Lucas sighed heavily, finished his coffee, and tossed down a tip for the hardworking busboy. He glanced out the window to where Meredyth sat in the car, pensively waiting for him.

He noticed the quiet that had come over the cafe, the music gone, replaced by an ad man touting a debt-free existence, the arguing couple with the infant now cuddling one another, the young man having come around to her side of the booth, the infant between them. They now presented a picture of peace and tranquility.

Lucas wanted an excuse to punch something, but nothing presented itself as the target he needed. Instead, he found his cell phone and called Mother Elizabeth Portsmith, the lady in charge at Our Lady of Miracles, to inform her of his and Meredyth's delay, but promising to be there within ten minutes.
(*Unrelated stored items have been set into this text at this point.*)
/-- A GR row of two g sources. -/
def rowG2 (i : BitVec 3 → BitVec 6 → BitVec 6 → BitVec 6 → Instr) (code : Nat) (f : BitVec 3 → DWord → DWord → DWord)
    (w : BitVec 3) (d a b : BitVec 6) : GroupRow :=
  { instr := i w d a b
    code := code
    uses := { gr := [a.toNat, b.toNat] }
    d := d
    value := fun cx _ => f w (cx.grp.greg a.toNat) (cx.grp.greg b.toNat) }

/-- A GR row of one g source. -/
def rowG1 (i : BitVec 3 → BitVec 6 → BitVec 6 → Instr) (code : Nat) (f : BitVec 3 → DWord → DWord) (w : BitVec 3) (d a : BitVec 6) :
    GroupRow :=
  { instr := i w d a, code := code, uses := { gr := [a.toNat] }, d := d, value := fun cx _ => f w (cx.grp.greg a.toNat) }

/-- A GI row: one g source and an immediate. -/
def rowGI {n : Nat} (i : BitVec 6 → BitVec 6 → BitVec n → Instr) (f : DWord → BitVec n → DWord) (d a : BitVec 6) (imm : BitVec n) :
    GroupRow :=
  { instr := i d a imm, code := 19, uses := { gr := [a.toNat] }, d := d, value := fun cx _ => f (cx.grp.greg a.toNat) imm }

/-- What the spec says of a group-set instruction that writes a whole mask register. -/
structure GroupMaskRow where
  instr : Instr
  code : Nat
  uses : Uses
  k : BitVec 3
  value : Cx → Word

/-- The mask register takes its value and every other register and the flags are kept. -/
def GroupMaskRow.Computes (r : GroupMaskRow) : Prop :=
  ∀ (s : State) (cx : Cx), wellFormed 64 r.instr = true → Admits s cx r.uses →
    ∃ t g, exec r.instr s = .next t ∧ RegsOnly s t cx g (s.weight cx.core r.code)
      ∧ Bits.rd g.m r.k.toNat 0 = r.value cx ∧ cx.grp.KeepsM g [r.k.toNat]
      ∧ cx.grp.KeepsG g [] ∧ cx.grp.KeepsV g 0 0 ∧ cx.grp.KeepsJ g [] ∧ g.fflags = cx.grp.fflags

/-- A group compare at a width: the lanes of the split, or none (R269, R272). -/
def rowGCmp (i : BitVec 3 → BitVec 3 → BitVec 6 → BitVec 6 → Instr) (f : BitVec 3 → DWord → DWord → Bool) (w k : BitVec 3)
    (a b : BitVec 6) : GroupMaskRow :=
  { instr := i w k a b
    code := 18
    uses := { gr := [a.toNat, b.toNat] }
    k := k
    value := fun cx => if f w (cx.grp.greg a.toNat) (cx.grp.greg b.toNat) then cx.sp.mask else 0 }

/-- A group compare with an immediate (R274). -/
def rowGCmpImm (i : BitVec 3 → BitVec 6 → BitVec 11 → Instr) (f : DWord → DWord → Bool) (k : BitVec 3) (a : BitVec 6)
    (imm : BitVec 11) : GroupMaskRow :=
  { instr := i k a imm
    code := 19
    uses := { gr := [a.toNat] }
    k := k
    value := fun cx => if f (cx.grp.greg a.toNat) (imm.signExtend 64) then cx.sp.mask else 0 }

/-! ### Traps -/

/-- The trap record of an instruction of the issuing split (R154), before the part writes it. -/
def Cx.record (cx : Cx) (time : BitVec 64) (c : Cause) (lanes : Word) (addr aux pc : DWord) : Record :=
  { time := time, aux := aux, addr := addr, pc := pc, lanes := lanes, kernel := cx.team.kernel, team := cx.team.linear
    group := cx.grp.index, split := cx.k, nested := cx.sp.firmware, core := cx.core, cause := c }

/-- The trap was delivered to handler h (R101, R147, R148): g61 to g63 hold the pc, the address, and lanes, code, lowest lane and cause; the
split runs at h in firmware mode, and its old g61 to g63 and no-reuse mark are kept. Everything but the group is unchanged. -/
def Handled (s t : State) (cx : Cx) (c : Cause) (lanes : Word) (addr aux pc : DWord) (code : BitVec 4) (time : BitVec 64) (h : DWord) :
    Prop :=
  ∃ g, t = { s with groups := s.groups.put cx.gid g }
    ∧ g.greg 61 = pc ∧ g.greg 62 = addr
    ∧ g.greg 63 = lanes ++ (0 : BitVec 12) ++ code ++ (0 : BitVec 3) ++ BitVec.ofNat 5 (Bits.lowest lanes) ++ BitVec.ofNat 8 c.code
    ∧ g.res.look cx.k = some
      { cx.sp with
        pc := h, firmware := true, nr := false, trapNr := cx.sp.nr, state := .ready, windows := [], parkOn := [], wait := none
        waitPulses := 0, idle := 0, pendingTrap := none, peerRead := [], placeWait := none, drainTo := none
        trap61 := pc, trap62 := addr, trap63 := g.greg 63, trapAux := aux, trapTime := time
        tshad61 := cx.grp.greg 61, tshad62 := cx.grp.greg 62, tshad63 := cx.grp.greg 63 }
    ∧ (∀ k sp, cx.grp.res.look k = some sp → sp.tag ≠ cx.sp.tag → g.res.look k = some sp)
    ∧ cx.grp.KeepsG g [61, 62, 63] ∧ cx.grp.KeepsV g 0 0 ∧ cx.grp.KeepsM g [] ∧ cx.grp.KeepsJ g [] ∧ g.fflags = cx.grp.fflags
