-- ==== Sys2Proof/Certificates/Slice0/Obligations.lean ====
section
/-! DEFINITION. The statements about the model. -/

open Sys2Proof Sys2Proof.Machine

/-! ### Lane-set instructions -/

/-- R259: the integer arithmetic of lane major 0x0 writes, in every active lane of the destination, the sum, difference, product, high
product, saturating sum or difference, minimum, maximum, absolute value, negation or wide result of its operands, and changes
nothing else but the pc, the account and the register names. No flag is raised.

R260, R243: the logic, shift and bit instructions of lane major 0x1, and MOV, compute in every active lane; a 32-bit shift
counts by bits [4:0] of b, a 64-bit one by bits [5:0]. MOV is not a reuse candidate.

R264 to R267: the LI and LK rows compute in every active lane from a, the immediate in the word, the lane number, and for BFI,
LDIH and ADDIH the old destination.

R263, R282, R262: the fused rows of lane majors 0x6 and 0x7, the selects and M2V compute in every active lane; a fused
floating-point row rounds once and raises its flags. -/
def Obligations.LaneIntegerResults : Prop :=
  (
  (∀ r ∈
    [rowWords .iadd 0 0 fun x y => (x + y, 0), rowWords .isub 0 1 fun x y => (x - y, 0), rowWords .imul 0 2 fun x y => (x * y, 0)
    , rowWords .imulhS 0 3 fun x y => (BitVec.ofInt 32 (x.toInt * y.toInt / 2 ^ 32), 0)
    , rowWords .imulhZ 0 4 fun x y => (BitVec.ofNat 32 (x.toNat * y.toNat / 2 ^ 32), 0)
    , rowWords .iaddSatS 0 5 fun x y => (BitVec.ofInt 32 (min (max (x.toInt + y.toInt) (-(2 ^ 31))) (2 ^ 31 - 1)), 0)
    , rowWords .iaddSatZ 0 6 fun x y => (BitVec.ofNat 32 (min (x.toNat + y.toNat) (2 ^ 32 - 1)), 0)
    , rowWords .isubSatS 0 7 fun x y => (BitVec.ofInt 32 (min (max (x.toInt - y.toInt) (-(2 ^ 31))) (2 ^ 31 - 1)), 0)
    , rowWords .isubSatZ 0 8 fun x y => (BitVec.ofNat 32 (x.toNat - y.toNat), 0)
    , rowWords .iminS 0 9 fun x y => (if x.sle y then x else y, 0), rowWords .iminZ 0 10 fun x y => (if x.ule y then x else y, 0)
    , rowWords .imaxS 0 11 fun x y => (if y.sle x then x else y, 0), rowWords .imaxZ 0 12 fun x y => (if y.ule x then x else y, 0)],
    ∀ g d a b, (r g d a b).Executes)
  ∧ (∀ r ∈ [rowWord .iabs 0 13 fun x => (if x.msb then 0 - x else x, 0), rowWord .ineg 0 14 fun x => (0 - x, 0)],
    ∀ g d a, (r g d a).Executes)
  ∧ (∀ r ∈
    [rowPairs .iadd64 0 16 fun x y => (x + y, 0), rowPairWord .iadd64S 0 17 fun x y => x + y.signExtend 64
    , rowPairWord .iadd64Z 0 18 fun x y => x + y.zeroExtend 64, rowPairs .isub64 0 19 fun x y => (x - y, 0)
    , rowPairOfWords .imulwS 0 20 fun x y => x.signExtend 64 * y.signExtend 64
    , rowPairOfWords .imulwZ 0 21 fun x y => x.zeroExtend 64 * y.zeroExtend 64],
    ∀ g d a b, (r g d a b).Executes))
  ∧ (
  (∀ r ∈
    [rowWords .and 1 0 fun x y => (x &&& y, 0), rowWords .or 1 1 fun x y => (x ||| y, 0), rowWords .xor 1 2 fun x y => (x ^^^ y, 0)
    , rowWords .andn 1 3 fun x y => (x &&& ~~~ y, 0), rowWords .shl 1 5 fun x y => (x <<< (y.toNat % 32), 0)
    , rowWords .shr 1 6 fun x y => (x >>> (y.toNat % 32), 0), rowWords .sar 1 7 fun x y => (x.sshiftRight (y.toNat % 32), 0)
    , rowWords .rol 1 8 fun x y => (x <<< (y.toNat % 32) ||| x >>> (32 - y.toNat % 32), 0)
    , rowPairWord .shl64 1 12 fun x y => x <<< (y.toNat % 64), rowPairWord .shr64 1 13 fun x y => x >>> (y.toNat % 64)
    , rowPairWord .sar64 1 14 fun x y => x.sshiftRight (y.toNat % 64)],
    ∀ g d a b, (r g d a b).Executes)
  ∧ (∀ r ∈
    [rowWord .not 1 4 fun x => (~~~ x, 0), rowWord .popc 1 9 fun x => (BitVec.ofNat 32 (Bits.popcount x), 0)
    , rowWord .clz 1 10 fun x => (BitVec.ofNat 32 (Bits.clz x), 0), rowWord .brev 1 11 fun x => (x.reverse, 0)],
    ∀ g d a, (r g d a).Executes)
  ∧ ∀ g d a, LaneRow.Executes (.each (.mov g d a) { opLR 1 15 g d.toNat 1 a.toNat 1 0 0 with candidate := false } 18 0 fun cx l =>
      asWord (cx.grp.vlane a.toNat l, 0)))
  ∧ (
  (∀ (g : BitVec 3) (d a : BitVec 6) (i : BitVec 8),
    LaneRow.Executes (rowImm (.iaddImm g d a i) 8 0 i.toNat [] g d a fun _ _ x => x + i.signExtend 32)
    ∧ LaneRow.Executes (rowImm (.imulImm g d a i) 8 1 i.toNat [] g d a fun _ _ x => x * i.signExtend 32)
    ∧ LaneRow.Executes (rowImm (.andImm g d a i) 8 2 i.toNat [] g d a fun _ _ x => x &&& i.zeroExtend 32)
    ∧ LaneRow.Executes (rowImm (.orImm g d a i) 8 3 i.toNat [] g d a fun _ _ x => x ||| i.zeroExtend 32)
    ∧ LaneRow.Executes (rowImm (.xorImm g d a i) 8 4 i.toNat [] g d a fun _ _ x => x ^^^ i.zeroExtend 32)
    ∧ LaneRow.Executes (rowImm (.lseq g d a i) 9 3 i.toNat [] g d a fun _ l x => x + BitVec.ofNat 32 l * i.signExtend 32))
  ∧ (∀ (g : BitVec 3) (d a : BitVec 6) (i : BitVec 5),
    LaneRow.Executes (rowImm (.shlImm g d a i) 8 5 i.toNat [] g d a fun _ _ x => x <<< i.toNat)
    ∧ LaneRow.Executes (rowImm (.shrImm g d a i) 8 6 i.toNat [] g d a fun _ _ x => x >>> i.toNat)
    ∧ LaneRow.Executes (rowImm (.sarImm g d a i) 8 7 i.toNat [] g d a fun _ _ x => x.sshiftRight i.toNat))
  ∧ (∀ (g : BitVec 3) (d a : BitVec 6) (n : BitVec 3) (p : BitVec 5),
    LaneRow.Executes (rowImm (.bfxZ g d a n p) 9 0 (n.toNat * 32 + p.toNat) [] g d a fun _ _ x =>
      BitVec.ofNat 32 (x.toNat / 2 ^ p.toNat % 2 ^ (4 * (n.toNat + 1))))
    ∧ LaneRow.Executes (rowImm (.bfxS g d a n p) 9 1 (n.toNat * 32 + p.toNat) [] g d a fun _ _ x =>
      (BitVec.ofNat (4 * (n.toNat + 1)) (x.toNat / 2 ^ p.toNat % 2 ^ (4 * (n.toNat + 1)))).signExtend 32)
    ∧ LaneRow.Executes (rowImm (.bfi g d a n p) 9 2 (n.toNat * 32 + p.toNat) [d.toNat] g d a fun cx l x =>
      (cx.grp.vlane d.toNat l &&& ~~~ BitVec.ofNat 32 ((2 ^ (4 * (n.toNat + 1)) - 1) * 2 ^ p.toNat))
        ||| ((x <<< p.toNat) &&& BitVec.ofNat 32 ((2 ^ (4 * (n.toNat + 1)) - 1) * 2 ^ p.toNat))))
  ∧ ∀ (g : BitVec 3) (d : BitVec 6) (i : BitVec 16),
    LaneRow.Executes (rowK (.ldi g d i) 0 [] g d i fun _ => i.signExtend 32)
    ∧ LaneRow.Executes (rowK (.ldih g d i) 1 [d.toNat] g d i fun x => i ++ x.setWidth 16)
    ∧ LaneRow.Executes (rowK (.addih g d i) 2 [d.toNat] g d i fun x => x + (i ++ (0 : BitVec 16))))
  ∧ (
  (∀ r ∈
    [rowWords3 .ffma 6 0 fun x y z => toW (fp32.fma false false x.toNat y.toNat z.toNat)
    , rowWords3 .ffms 6 1 fun x y z => toW (fp32.fma false true x.toNat y.toNat z.toNat)
    , rowWords3 .fnma 6 2 fun x y z => toW (fp32.fma true false x.toNat y.toNat z.toNat)
    , rowWords3 .ffmaH2 6 3 (fma2 fp16), rowWords3 .ffmaB2 6 4 (fma2 bf16)
    , rowPairs3 .dfma 6 5 fun x y z => toD (fp64.fma false false x.toNat y.toNat z.toNat)
    , rowPairs3 .dfms 6 6 fun x y z => toD (fp64.fma false true x.toNat y.toNat z.toNat)
    , rowPairs3 .dfnma 6 7 fun x y z => toD (fp64.fma true false x.toNat y.toNat z.toNat)
    , rowWords3 .imad 7 0 fun x y z => (x * y + z, 0)
    , rowWordsPair .imadwS 7 1 fun x y z => x.signExtend 64 * y.signExtend 64 + z
    , rowWordsPair .imadwZ 7 2 fun x y z => x.zeroExtend 64 * y.zeroExtend 64 + z],
    ∀ d a b c, (r d a b c).Executes)
  ∧ (∀ (d a b : BitVec 6) (k : BitVec 3),
    LaneRow.Executes (.each (.sel d a b k) { opLF 7 3 d.toNat 1 a.toNat 1 b.toNat 1 0 0 with mr := [k.toNat] } 24 0 fun cx l =>
      asWord (if (cx.grp.mreg cx.sp k.toNat).getLsbD l then cx.grp.vlane a.toNat l else cx.grp.vlane b.toNat l, 0))
    ∧ LaneRow.Executes (.each (.sel64 d a b k) { opLF 7 4 d.toNat 2 a.toNat 2 b.toNat 2 0 0 with mr := [k.toNat] } 24 0 fun cx l =>
      asPair (if (cx.grp.mreg cx.sp k.toNat).getLsbD l then cx.grp.vpair a.toNat l else cx.grp.vpair b.toNat l, 0)))
  ∧ ∀ (g : BitVec 3) (d : BitVec 6) (k : BitVec 3),
    LaneRow.Executes (.each (.m2v g d k) { key := keyLR 2 33 g, guard := g.toNat, d := d.toNat, vr := [], mr := [k.toNat] } 18 0 fun cx l =>
      asWord (if (cx.grp.mreg cx.sp k.toNat).getLsbD l then 1 else 0, 0)))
A cheery feminine response told him they anxiously awaited his arrival.

As he went for the exit, Lucas's boots made a slapping noise against the tiles that made the couple look up from a kiss to stare after him.

Lucas hoped the clue of the convent school, the connection to Lourdes, and the connection to Meredyth would lead them quickly to the maniac behind the abduction- murder case they worked.

He stopped short, looked up into the falling rain, allowing it to cool his face, and wondering if his getting intimately involved again with Meredyth Sanger was not a fool's errand. How much had her change of heart toward him had to do with this case, her running scared, her confused vortex of swirling emotions… her temporary desperation? Once the case was solved, he wondered if she'd throw up real roadblocks to their being together, go running back to her previous lifestyle that included such as Byron Priestly, men who asked little of her, the way she liked it.

He climbed into the car beside her, forced a smile, and asked if she was okay.